### [Activity]
Every line of the entries below from the one containing "def stopSplice (s" to the one containing "s with cells", both ends included, must be written out exactly. No other line belongs in the answer.

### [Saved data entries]
/-- CONF (R188). Applies an image as a partial reconfiguration, once running firings have ended. -/
def execConf (d a : Spec) (s : State) : Out State :=
  onCtls (.conf d a) s fun u pc s => do
    let va := readG s u a
    aligned va 64
    match (if isCore u then none else cfgOfGrove s u) with
    | none => .ok (writeG s u d stNOTINST)
    | some c =>
      let begun := (getCtl s u).wait == some 0
      if !begun && splicing c then .ok (writeG s u d stSPLICING)
      else if !begun && c.st != .running then .ok (writeG s u d stHELD)
      else if !begun && c.quiesce then .error .stall
      else
        let s' := if begun then s else modCtl (modCfg s c.id fun k => { k with quiesce := true }) u fun x => { x with wait := some 0 }
        if cfgFiring s' c.id then (if begun then .error .stall else .error (.redo s'))
        else .ok (confApply s' u pc va (getCfg s' c.id) d)

/-! ### SPLICE (R174, R189) -/

/-- The successor of a splice: on the predecessor's glades, frame 0 live; the manual gives its completion record no queue (log
entry 8).  The model's choice of what that record reports as its wake (log entry 53): a free time, although its glades are awake. -/
def spliceCfg (s : State) (u va pa v : Nat) (p : Cfg) (id : Nat) (queue : Nat) : Cfg :=
  let x := getCtl s u
  { newCfg s id { addr := va, issuer := u, asn := x.asn, user := x.user, secure := unitSecure s u } v (queue % 64) p.origins with
    rcdPa := pa, pred := some p.id, frames := [(0, { live := true })] }

/-- SPLICE (R189). Binds a successor record to an installed configuration. -/
def execSplice (d a b : Spec) (s : State) : Out State :=
  onCtls (.splice d a b) s fun u pc s => do
    let va := readG s u a
    let vb := readG s u b
    aligned va 64
    aligned vb 64
    let r ← readRecord s u pc va
    let p ← readRecord s u pc vb
    match cfgOfRecord s p.2 with
    | none => .ok (writeG s u d stNOTINST)
    | some p =>
      if p.succ.isSome then .ok (writeG s u d stSPLICING)
      else if !recSplice r.1 || recJoin r.1 != 0 then .ok (writeG s u d stBADREC)
      else if recW r.1 ≠ p.width ∨ recH r.1 ≠ p.height ∨ recN r.1 ≠ p.stages then .ok (writeG s u d stBADSHAPE)
      else
        let n := fresh s
        let f := drawWord n.2
        let c := spliceCfg f.2 u va r.2 r.1 p n.1 f.1.toNat
        let s := modCfg { f.2 with cfgs := f.2.cfgs ++ [c] } p.id fun k => { k with succ := some c.id }
        .ok (writeG s u d stOK)

/-! ### Cells that retire (R175 to R177, R189) -/

/-- A context of a cell has seen the end of its stream in every frame it has fired in, or, as a source, has fired (R175); one that has
fired in no frame has nothing to wait for.  A last token of an earlier run of a frame number counts, which is the model's choice (log entry 74). -/
def ctxEnded (x : Cell) (ctx : Nat) : Bool :=
  if x.sourceCtxs.contains ctx then (x.firedSources.any fun q => q.1 == ctx) && !x.sources.any fun q => q.1 == ctx
  else
    let frs := (x.frames.filter fun q => q.1 == ctx).map (·.2)
    frs.all fun fr => (List.range 4).all fun p => x.rate ctx p == 0 || x.lasts.contains (ctx, fr, p)

/-- The successor for which a cell has retired: its contexts have ended, nothing of the predecessor waits, runs or is pending there. -/
def retiring (s : State) (d : Nat) : Option (Cfg × Cfg) :=
  let x := getCell s d
  match (findCfg s x.cfg).bind fun p => p.succ.bind fun i => (findCfg s i).map fun c => (p, c) with
  | none => none
  | some (p, c) =>
    if (List.range 8).all (fun k => x.kind k == 0 || ctxEnded x k) && !(x.tokens.any fun t => t.cfg == p.id) && x.firing.isNone &&
        !(s.work.any fun w => match w with | .fill e _ _ _ => e == d | _ => false) then some (p, c)
    else none

/-- The image of a successor is refused (R189): the splice stops, the predecessor's cells drain as they are, and the successor
completes with IMAGE.  The model's choice of what becomes of cells that are the successor's already (log entry 61): they are emptied and
go back to the predecessor, and the successor's firings, tokens and pending values there are gone. -/
def stopSplice (s : State) (p c : Cfg) : State :=
  let s := dropFills s fun d => (getCell s d).cfg == c.id
  let s := (s.cells.filter fun e => e.2.cfg == c.id).foldl (fun s e => gateCell s e.1 p.id) s
  let s := { s with cells := tmap {} (fun (x : Cell) => { x with tokens := x.tokens.filter fun t => t.cfg != c.id }) s.cells
                    cfgs := (s.cfgs.filter fun k => k.id ≠ c.id).map fun k => if k.id = p.id then { k with succ := none } else k }
  let s := failRecord s (ofLanes 64 (c.words.map (·.toNat))) c.queue c.issuer stIMAGE
  if p.done then releaseGlades s (getCfg s p.id) else s

/-- A retired cell becomes part of the successor (R175, R176): its commands and section take effect, its source contexts are to
fire in every frame that has started, and its tokens enter matching. -/
def takeCell (s : State) (d : Nat) (p c : Cfg) (im : Image) : State :=
  let s := applyImage s c (· == d) false im
  let live := (c.frames.filter fun f => f.2.live).map (·.1)
  let s := modCell s d fun x =>
    { x with cfg := c.id, sources := live.flatMap fun fr => x.sourceCtxs.map fun k => (k, fr), firedSources := [], frames := [], lasts := []
             passed := [], lastFrame := none, counters := [] }
  endSplice (recheck (setConsts (setConsts s p.id) c.id) d) p.id

/-- CELL_RETIRE (R175). A predecessor cell retires in a splice and becomes part of the successor; each stage's first cell has the
image checked. -/
def execCellRetire (s : State) : Out State :=
  match (turnArg s).bind fun d => (retiring s d).map fun q => (d, q) with
  | some (d, p, c) =>
    let stage := (c.stageOf (groveOf d)).getD 0
    match c.image with
    | some im => if c.checkedStages.contains stage then .next (takeCell s d p c im) else .next (checkStage s d p c stage)
    | none => .next (checkStage s d p c stage)
  | none => notPending "no cell retires"
where
  /-- The check of the image when the first cell of a stage retires. -/
  checkStage (s : State) (d : Nat) (p c : Cfg) (stage : Nat) : State :=
    match readImage s (spaceSrc c.issuer c.spaceAsn c.secure) (c.w 0) c.width c.height c.stages (fieldNow s c) with
    | .ok (some im) =>
      if im.splice then takeCell (modCfg s c.id fun k => { k with image := some im, checkedStages := stage :: k.checkedStages }) d p c im
      else stopSplice s p c
    | _ => stopSplice s p c

/-! ### PREEMPT and the held state (R179, R190) -/

/-- PREEMPT (R190). Starts bringing a configuration to its held state. -/
def execPreempt (d a : Spec) (s : State) : Out State :=
  onCtls (.preempt d a) s fun u pc s => do
    superOnly s u
    let r ← readRecord s u pc (readG s u a)
    match cfgOfRecord s r.2 with
    | none => .ok (writeG s u d stNOTINST)
    | some c =>
      if !c.preemptible then .ok (writeG s u d stNOTPREEMPT)
      else if splicing c then .ok (writeG s u d stSPLICING)
      else if c.st ≠ .running then .ok (writeG s u d stOK)
      else .ok (writeG (modCfg s c.id fun k => { k with st := .preempting, preempters := [u] }) u d stOK)

/-- A pending item that must come to its end before the configuration is held: what its networks and owners carry, the burst of a
copy and the row of a sorting job; its other jobs, its demands that wait, and done tokens that wait for them do not count (R179, R283). -/
def holdsUp (id : Nat) (w : Work) : Bool :=
  let own := fun (x : Src) => x.kind != 3 && x.cfg == id
  match w with
  | .token _ t | .predicate _ t => t.cfg == id
  | .check f => own f.src
  | .store a | .atomic a | .contrib a _ => own a.src
  | .close a _ _ _ _ => own a.src
  | .bar x _ _ _ _ => own x
  | .copy j => own j.src && !burstOver j && decide (j.moved < j.count)
  | .sort j => own j.src && j.read != []
  | .demand d => own d.src
  | .relContrib c => own c.src
  | _ => false

/-- The configuration has reached its held state. -/
def mayHold (s : State) (c : Cfg) : Bool :=
  c.st == .preempting && !c.quiesce && !cfgFiring s c.id && !(s.inflight.any fun f => f.src.kind != 3 && f.src.cfg == c.id) &&
  !(s.work.any (holdsUp c.id)) && !fillPending s c.id &&
  !c.groves.any fun g => (getCtl s g).handler

/-- HELD_STATE (R179). Pre-emption completes and the configuration is held. -/
def execHeldState (s : State) : Out State :=
  match (turnArg s).bind (findCfg s) with
  | some c =>
    if mayHold s c then
      .next (c.preempters.foldl (fun s u => setEvent s u 2) (modCfg s c.id fun k => { k with st := .held, preempters := [] }))
    else notPending "the configuration is not yet held"
  | none => notPending "no configuration is being pre-empted"

/-! ### CTXSV and CTXRS (R180 to R183, R190) -/

/-- The header of a save area (R182). -/
def saveHeader (s : State) (c : Cfg) : Nat :=
  ofLanes 64 [2 ^ 32 + 0x5A534156, c.rcd % 2 ^ 56, saveLength c.width c.height c.stages, (c.stages - 1) * 4096 + c.height * 64 + c.width,
    s.timens.toNat, 0, 0, 0]

/-- An engine job of a saved configuration is on no grove and no port. -/
def parkJob (id : Nat) (w : Work) : Work :=
  match w with
  | .copy j => if j.src.kind ≠ 3 ∧ j.src.cfg = id then .copy { j with st := .queued, grove := offGrove j.grove } else w
  | .rel j => if j.src.kind ≠ 3 ∧ j.src.cfg = id then .rel { j with grove := offGrove j.grove } else w
  | .sort j => if j.src.kind ≠ 3 ∧ j.src.cfg = id then .sort { j with grove := offGrove j.grove } else w
  | w => w

/-- The context leaves the device (R180): the area's key and draw, the glades released, records at their controllers withdrawn
(R439). -/
def saveContext (s : State) (c : Cfg) (pa draw : Nat) : State :=
  let s := match s.saves.find? fun e => e.1 == pa with | some z => dropSaved s z.1 z.2 | none => s
  let cells := s.cells.filter fun e => e.2.cfg == c.id
  let gs := s.groves.filter fun e => (c.stageOf e.1).isSome
  let s := { s with saves := tset {} s.saves pa { cfg := c.id, cells := cells, groves := gs, draw := draw }, work := s.work.map (parkJob c.id), round := true }
  let s := cells.foldl (fun s e => gateCell s e.1 0) s
  let s := gs.foldl (fun s e => modGrove s e.1 clearArray) s
  let s := c.groves.foldl (fun s g => modCtl s g fun x => x.withdraw g fun r => r.kind ≤ 2 && r.cfg == c.id) s
  modCfg s c.id fun k => { k with st := .saved, consts := [] }

/-- Parts of a range written with one value. -/
def putParts (s : State) (va : Nat) (ps : List (Nat × Nat × Nat)) (v insn : Nat) : State :=
  (writePieces s (ps.map fun p => (p.2.1 * 8, p.2.2 * 8, v >>> ((p.1 - va) * 8) % 256 ^ p.2.2)) insn).1

/-- CTXSV (R190). Writes the held configuration's context to a save area and releases its glades. -/
def execCtxsv (d a b : Spec) (s : State) : Out State :=
  onCtls (.ctxsv d a b) s fun u pc s => do
    superOnly s u
    let area := readG s u b
    aligned (readG s u a) 64
    aligned area 4096
    let r ← readRecord s u pc (readG s u a)
    match cfgOfRecord s r.2 with
    | none => .ok (writeG s u d stNOTINST)
    | some c =>
      if c.st ≠ .held then .ok (writeG s u d stNOTHELD)
      else do
        let x := ctlSrc s u pc
        let len := saveLength c.width c.height c.stages
        let ps ← physParts s (ctlStream u) x .write area len
        let draw := s.free
        let s := { s with free := s.free + 1 }
        let s := putParts s area ps (saveHeader s c + Config.freeBytes draw % 2 ^ (8 * (len - 64)) * 2 ^ 512) x.insn.toNat
        .ok (writeG (saveContext s c ((ps.head?.map (·.2.1)).getD 0) draw) u d stOK)

/-- The saved record of an area is secure (R190). -/
def savedSecure (s : State) (pa : Nat) : Bool := (s.saves.find? fun z => z.1 == pa).any fun z => (getCfg s z.2.cfg).secure

/-- CTXRS (R190). Queues a save area for restore.  The model's choice of a header that may be read and not written (log entry 60): the area
is queued, and its status stays as it was. -/
def execCtxrs (d a b : Spec) (s : State) : Out State :=
  onCtls (.ctxrs d a b) s fun u pc s => do
    superOnly s u
    let va := readG s u a
    aligned va 4096
    let r ← readRecord s u pc va
    let x := getCtl s u
    let q := readG s u b
    let secure := unitSecure s u
    let st := if !saveFormat r.1 then stSAVEFMT
      else if 63 < q then stBADQUEUE
      else if !secure && (blockSecure s 4 q || savedSecure s r.2) then stPERM
      else if 4096 ≤ (getQueue s q).length then stQFULL
      else stOK
    let e : QEntry := { addr := va, save := true, issuer := u, asn := x.asn, user := x.user, secure := secure }
    .ok (writeG (if st = stOK then saveStatus (pushQueue s q e) e 1 else s) u d st)

/-! ### WFE and SEV (R191, R192) -/

/-- The five event bits reach a register and are cleared. -/
def takeEvents (s : State) (u : Nat) (d : Spec) (v : Nat) : State :=
  writeG (modCtl s u fun x => { x with events := 0, deadline := none }) u d (v % 32)

/-- WFE (R191). Waits until an event bit is set or a timeout expires. -/
def execWfe (d a : Spec) (s : State) : Out State :=
  onCtls (.wfe d a) s fun u _ s =>
    let x := getCtl s u
    let t := readG s u a
    if x.events ≠ 0 then .ok (takeEvents s u d x.events)
    else if a.toNat = 44 then .error .stall
    else match x.deadline with
      | some _ => .error .stall
      | none =>
        if t = 0 then .ok (takeEvents s u d 16)
        else .error (.redo (modCtl s u fun y => { y with deadline := some (s.timens.toNat + t) }))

### [Task response]
def stopSplice (s : State) (p c : Cfg) : State :=
  let s := dropFills s fun d => (getCell s d).cfg == c.id
  let s := (s.cells.filter fun e => e.2.cfg == c.id).foldl (fun s e => gateCell s e.1 p.id) s
  let s := { s with cells := tmap {} (fun (x : Cell) => { x with tokens := x.tokens.filter fun t => t.cfg != c.id }) s.cells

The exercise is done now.